▶ [PROBLEM DETAILS]: Within the records that follow, count the lines containing the string "SwitchRun". Reply only with the count.

▶ [DATA EXTRACTS]:
/-- A port (19 R441, R444, R449): `holdUntil` is the end of a running LINKHOLD timer, `failed` a failure at bring-up that
leaves the port out of service (18 R425). -/
structure Port where
  st : LinkState
  hold : Bool
  down : Bool
  gated : Bool
  failed : Bool
  errs : BitVec 16
  peer : Ep
  retrains : BitVec 16
  holdUntil : Option Nat
  peerHold : Bool
  sessions : List Session
  replayed : Bool
  deriving DecidableEq, Repr

/-- A home watch unit (16 R398). -/
structure HomeWatch where
  base : Nat
  last : Nat
  armed : Bool
  kinds : BitVec 4
  ctx : BitVec 16
  deriving DecidableEq, Repr

/-- A migration counter (16 R394). -/
structure MigCounter where
  muted : Bool
  top : Ep
  topcnt : BitVec 16
  remote : BitVec 16
  local_ : BitVec 16
  deriving DecidableEq, Repr

/-- How far an accepted timed-launch record has run on a die (17 R415 to R418). -/
structure SwitchRun where
  accord : BitVec 16
  t : Nat
  /-- the state read at the decision with its U: 0 LOCKED, 1 HOLDOVER, 2 LOST -/
  decided : Option (Nat × Nat)
  /-- the instant that stands for T, once the outgoing harts have been stopped -/
  stopped : Option Nat
  byMarker : Bool
  started : Option Nat
  late : Bool
  froze : Bool
  broke : Bool
  /-- at the leader: the members whose start notice has arrived, each with the time, and straggler notices that came
  early -/
  startsSeen : List (Ep × Nat)
  earlyStragglers : Nat
  deriving DecidableEq, Repr

/-- What an error record says beside its number and time. -/
structure ErrRec where
  ctx : BitVec 16
  cause : Nat
  src : Nat
  addr : Word
  engine : Option Nat
  gone : Bool
  hart : HartId
  detail : Nat
  count : Nat
  deriving DecidableEq, Repr

/-- An error record with the cause that reports it, at its hart or at the event hart, which waits while a lease holds the
record's line (04 R134, 16 R384). -/
structure PendingErr where
  entry : ErrRec
  toHart : Bool
  deriving DecidableEq, Repr

/-- A packet that a die has sent and whose acknowledgement is on its way (12 R338): where it goes, its units, its
instruction, the hart it is for with the engine that sent it, if one did, and the addresses of its elements. -/
structure Unacked where
  dest : Ep
  units : Nat
  id : Option Nat
  hart : HartId
  ctx : BitVec 16
  engine : Option (Fin 4)
  elems : List Word
  deriving DecidableEq, Repr

/-- A die (16 R376, 12 R337, 19 R435, 20 R452). -/
structure Die where
  ep : Ep
  ctxtab : Nat
  ctxsyncCtx : BitVec 16
  ctxsyncBusy : Bool
  ctxsyncRefused : Bool
  /-- the tenant limits that stood before the sync that is BUSY -/
  oldLimits : List Nat
  contexts : List Context
  cores : List Core
  /-- asynchronous causes held for absent event harts, by slot and context, oldest first (01 R50) -/
  held : List (HartId × BitVec 16 × Cause)
  /-- error records that a lease of their line holds off, in order -/
  errWaiting : List PendingErr
  windows : List Window
  engines : Vector Engine 4
  armed : List Cmd
  pieces : List TilePiece
  red : List RedEntry
  shards : List ShardAcc
  parking : List Parked
  kept : List Kept
  afloat : List Afloat
  /-- harts that have ended with armed arrivals still to fire (10 R303) -/
  ended : List Hart
  /-- cores whose scratchpad image has been saved for a context and not been read since (17 R406, R408) -/
  images : List (BitVec 16 × Fin 192)
  colls : List CollMember
  /-- FULL and CUR of each send allowance that has been written (16 R396) -/
  allow : List (Ep × Nat × Int)
  /-- packets that wait to leave, each with the units that have covered it so far (12 R338) -/
  outQ : List (Packet × Nat)
  unacked : List Unacked
  /-- endpoints marked as draining, with the bound on the requests issued before the mark (08 R266) -/
  draining : List (Ep × Nat)
  active : Bank
  staged : Option Bank
  /-- the version that stood before the latest swap (19 R448) -/
  prevVersion : BitVec 16
  ports : Vector Port 16
  present : Bool
  linkhold : BitVec 16
  tlbVa : Word
  tlbErr : Bool
  tlbBusy : Bool
  sharedTlb : List TlbEntry
  /-- table entries of levels 2 to 5, by context and address (16 R391) -/
  walkCache : List (BitVec 16 × Nat × Nat)
  fqBase : Nat
  fqVec : BitVec 7
  fqLog : BitVec 4
  fqProd : BitVec 32
  fqHead : BitVec 32
  fposts : List (HartId × Word × Word)
  /-- fault records that wait for room: their four dwords with FSEQ 0 -/
  fqWaiting : List (List Nat)
  watch : Vector HomeWatch 8
  migEn : Bool
  migHigh : BitVec 16
  migLow : BitVec 16
  migEpoch : BitVec 16
  mig : List (Nat × MigCounter)
  ltr : BitVec 16
  freq : BitVec 16
  maxst : Fin 4
  pst : Fin 4
  clock : BitVec 16
  temp : BitVec 8
  limited : Bool
  run : Bool
  cethr : BitVec 16
  cntSel : Vector Word 64
  cntVal : Vector Word 64
  ceCount : Nat
  switches : List SwitchRun
  inReset : Bool
  deriving DecidableEq, Repr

▶ [ANSWER TO THE PROBLEM]: 2